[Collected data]
########
/-- After an error the host sees the error alone: every result register is cleared (R93, R306). -/
theorem raiseError_sameOutcome {a b : Avce} (ha : a.busy = false) (hb : b.busy = false) (cls : ErrClass)
    (sub : BitVec 4) (index : BitVec 8) (v : Word) :
    SameOutcome (raiseError cls sub index (clearForStart v a)) (raiseError cls sub index (clearForStart v b)) := by
  have hstatus : statusWord (raiseError cls sub index (clearForStart v a)) =
      statusWord (raiseError cls sub index (clearForStart v b)) := by
    simp only [statusWord, raiseError_ok, raiseError_done, raiseError_busy, clearForStart_ok, clearForStart_busy, ha, hb]
  refine ⟨hstatus, rfl, rfl, rfl, rfl, rfl, fun j => ?_⟩
  rw [gatedTrace_of_traceLen_zero rfl, gatedTrace_of_traceLen_zero rfl]

theorem needOf_le (i : Instr) : needOf i ≤ 32 := by
  cases i <;> decide

/-- Settles O24: both STARTs find the same fault, and then both stay idle with it, or none, and then both commands latch
the same operands. -/
theorem outcomeDependsOnOperandsOnly : Obligations.OutcomeDependsOnOperandsOnly := by
  intro i s s' hb hb' hsame
  cases hfault : operandFault (needOf i) s.avce with
  | none =>
    have hv := (operandFault_none_iff _ (needOf_le i) _).mp hfault
    have hv' := (operandFault_none_iff _ (needOf_le i) _).mp (hsame.operandFault_eq ▸ hfault)
    exact ⟨_, _, exec_of_valid hb hv, exec_of_valid hb' hv', latched_sameOutcome i hsame⟩
  | some fault =>
    obtain ⟨sub, index⟩ := fault
    have hstart := startOf_of_fault hb hfault
    have hstart' := startOf_of_fault hb' (hsame.operandFault_eq ▸ hfault)
    refine ⟨_, _, exec_eq i s, exec_eq i s', ?_⟩
    rw [hstart, hstart', engineSteps_idle (by exact hb), engineSteps_idle (by exact hb')]
    exact raiseError_sameOutcome hb hb' _ sub index _

end Sys2Proof.Machine
end

-- The proofs of the family 43_des_commands.md: the 400 trace words
section
/-! The trace that DES.ENC.T and DES.DEC.T leave (43_des_commands.md R177 to R180): each word gets its final value from
one of the 35 engine steps, and no later step writes it again. -/

namespace Sys2Proof.Machine

/-! ### The records within the whole trace -/

/-- Word `c` of the `i`-th of some records of one length, laid end to end. -/
theorem getD_flatMap_range {len : Nat} {f : Nat → List Word} (hlen : ∀ i, (f i).length = len) {n i c : Nat} (hi : i < n)
    (hc : c < len) : ((List.range n).flatMap f).getD (len * i + c) 0 = (f i).getD c 0 := by
  induction n generalizing f i with
  | zero => exact absurd hi (Nat.not_lt_zero i)
  | succ n ih =>
    rw [List.range_succ_eq_map, List.flatMap_cons, List.flatMap_map]
    cases i with
    | zero =>
      rw [Nat.mul_zero, Nat.zero_add, List.getD_append _ _ _ _ ((hlen 0).symm ▸ hc)]
    | succ i =>
      have hafter : len * (i + 1) + c - len = len * i + c := by rw [Nat.mul_succ]; omega
      rw [List.getD_append_right _ _ _ _ (by rw [hlen 0, Nat.mul_succ]; omega), hlen 0, hafter]
      exact ih (fun k => hlen (k + 1)) (Nat.lt_of_succ_lt_succ hi)

section
variable (cmd : Word) (dec : Bool) (text key : BitVec 64)

theorem desTraceWords_header {j : Nat} (hj : j < 16) :
    (desTraceWords cmd dec text key).getD j 0 = (desFinalHeader cmd dec text key).getD j 0 := by
  have hlen : (desFinalHeader cmd dec text key).length = 16 := rfl
  rw [desTraceWords, List.append_assoc, List.getD_append _ _ _ _ (hlen.symm ▸ hj)]

theorem desTraceWords_keyRecord {i c : Nat} (hi : i < 16) (hc : c < 8) :
    (desTraceWords cmd dec text key).getD (16 + (8 * i + c)) 0 = (desFinalKeyRecord key (i + 1)).getD c 0 := by
  have hhead : (desFinalHeader cmd dec text key).length = 16 := rfl
  have hkeys : ((List.range 16).flatMap fun i => desFinalKeyRecord key (i + 1)).length = 128 := rfl
  rw [desTraceWords, List.append_assoc, List.getD_append_right _ _ _ _ (by omega), hhead, Nat.add_sub_cancel_left,
    List.getD_append _ _ _ _ (by omega)]
  exact getD_flatMap_range (f := fun i => desFinalKeyRecord key (i + 1)) (fun _ => rfl) hi hc

theorem desTraceWords_roundRecord {n c : Nat} (hn : n < 16) (hc : c < 16) :
    (desTraceWords cmd dec text key).getD (144 + (16 * n + c)) 0 =
      (desFinalRoundRecord dec text key (n + 1)).getD c 0 := by
  have hhead : (desFinalHeader cmd dec text key ++
      (List.range 16).flatMap fun i => desFinalKeyRecord key (i + 1)).length = 144 := rfl
  rw [desTraceWords, List.getD_append_right _ _ _ _ (by omega), hhead, Nat.add_sub_cancel_left]
  exact getD_flatMap_range (f := fun n => desFinalRoundRecord dec text key (n + 1)) (fun _ => rfl) hn hc

end

/-! ### The step that gives a word its final value -/

/-- The number of that step among the 35 of a DES command, counted from 0: DES_PC1 for the header but for the words of
DES_IP and of DES_FP, and the step of its record for every other word; 35 for a word that no step writes (R175, R177 to
R179). -/
def desWriter (j : Nat) : Nat :=
  if j < 7 then 0
  else if j < 9 then 17
  else if j < 13 then 34
  else if j < 16 then 0
  else if j < 144 then 1 + (j - 16) / 8
  else if j < 400 then 18 + (j - 144) / 16
  else 35

theorem desWriter_lt {j : Nat} (hj : j < 400) : desWriter j < 35 := by
  unfold desWriter
  split_ifs <;> omega

theorem Seq.des_cases {q : Seq} (h : q.alg = 1) :
    q = .desPc1 ∨ (∃ r, q = .desKs r) ∨ q = .desIp ∨ (∃ r, q = .desRnd r) ∨ q = .desFp := by
  cases q with
  | desPc1 | desIp | desFp => simp
  | desKs r | desRnd r => simp
  | idle | aesKx | aesArk0 | aesRnd | aesOut => exact absurd h (by rw [Seq.alg]; decide)

/-- The run of a DES phase lies within the 400 words, and has no word that an earlier step has made final. -/
theorem not_covered_of_desWriter {q : Seq} (hq : q.alg = 1) {j : Nat} (hj : desWriter j + q.stepsLeft < 35 ∨ 400 ≤ j) :
    ¬(q.runStart ≤ j ∧ j < q.runEnd) := by
  unfold desWriter at hj
  rcases Seq.des_cases hq with rfl | ⟨r, rfl⟩ | rfl | ⟨r, rfl⟩ | rfl <;>
    simp only [Seq.stepsLeft, Seq.runStart, Seq.runEnd] at hj ⊢ <;> split_ifs at hj <;> omega

theorem covered_of_desWriter {q : Seq} (hq : q.alg = 1) {j : Nat} (hj : desWriter j + q.stepsLeft = 35) :
    q.runStart ≤ j ∧ j < q.runEnd := by
  unfold desWriter at hj
  rcases Seq.des_cases hq with rfl | ⟨r, rfl⟩ | rfl | ⟨r, rfl⟩ | rfl <;>
    simp only [Seq.stepsLeft, Seq.runStart, Seq.runEnd] at hj ⊢ <;> split_ifs at hj <;> omega

/-- The 400 words that the command and operands latched in `a` prescribe. -/
def latchedDesTrace (a : Avce) : List Word := desTraceWords a.cmd a.cmdr.dec a.dtext a.dkey

/-- The word that the step writes is the one that the whole trace has in its place. -/
theorem prescribedRun_word (a : Avce) {q : Seq} (hq : q.alg = 1) {j : Nat} (hj : desWriter j + q.stepsLeft = 35) :
    (prescribedRun a q).words.getD (j - q.runStart) 0 = (latchedDesTrace a).getD j 0 := by
  obtain ⟨hlo, hhi⟩ := covered_of_desWriter hq hj
  rw [latchedDesTrace]
  rcases Seq.des_cases hq with rfl | ⟨r, rfl⟩ | rfl | ⟨r, rfl⟩ | rfl <;> simp only [Seq.runStart, Seq.runEnd] at hlo hhi ⊢
  · -- DES_PC1: the header but for the words that IP and FP will write
    have hplace : j < 7 ∨ 13 ≤ j := by
      simp only [desWriter, Seq.stepsLeft] at hj
      split_ifs at hj <;> omega
    rw [desTraceWords_header _ _ _ _ (by omega)]
    rcases hplace with h | h <;> interval_cases j <;> rfl
  case inr.inl =>
    obtain ⟨c, rfl⟩ : ∃ c, j = 16 + (8 * r.val + c) := ⟨j - (16 + 8 * r.val), by omega⟩
    rw [desTraceWords_keyRecord _ _ _ _ r.isLt (by omega), ← Nat.add_assoc, Nat.add_sub_cancel_left, prescribedRun]
  case inr.inr.inl =>
    rw [desTraceWords_header _ _ _ _ (by omega)]
    interval_cases j <;> rfl
  case inr.inr.inr.inl =>
    obtain ⟨c, rfl⟩ : ∃ c, j = 144 + (16 * r.val + c) := ⟨j - (144 + 16 * r.val), by omega⟩
    rw [desTraceWords_roundRecord _ _ _ _ r.isLt (by omega), ← Nat.add_assoc, Nat.add_sub_cancel_left, prescribedRun]
  case inr.inr.inr.inr =>
    rw [desTraceWords_header _ _ _ _ (by omega)]
    interval_cases j <;> rfl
########
▶ Problem to solve
Within the records above, how many lines include the word "length"? Only the number is wanted.

▶ Solution
6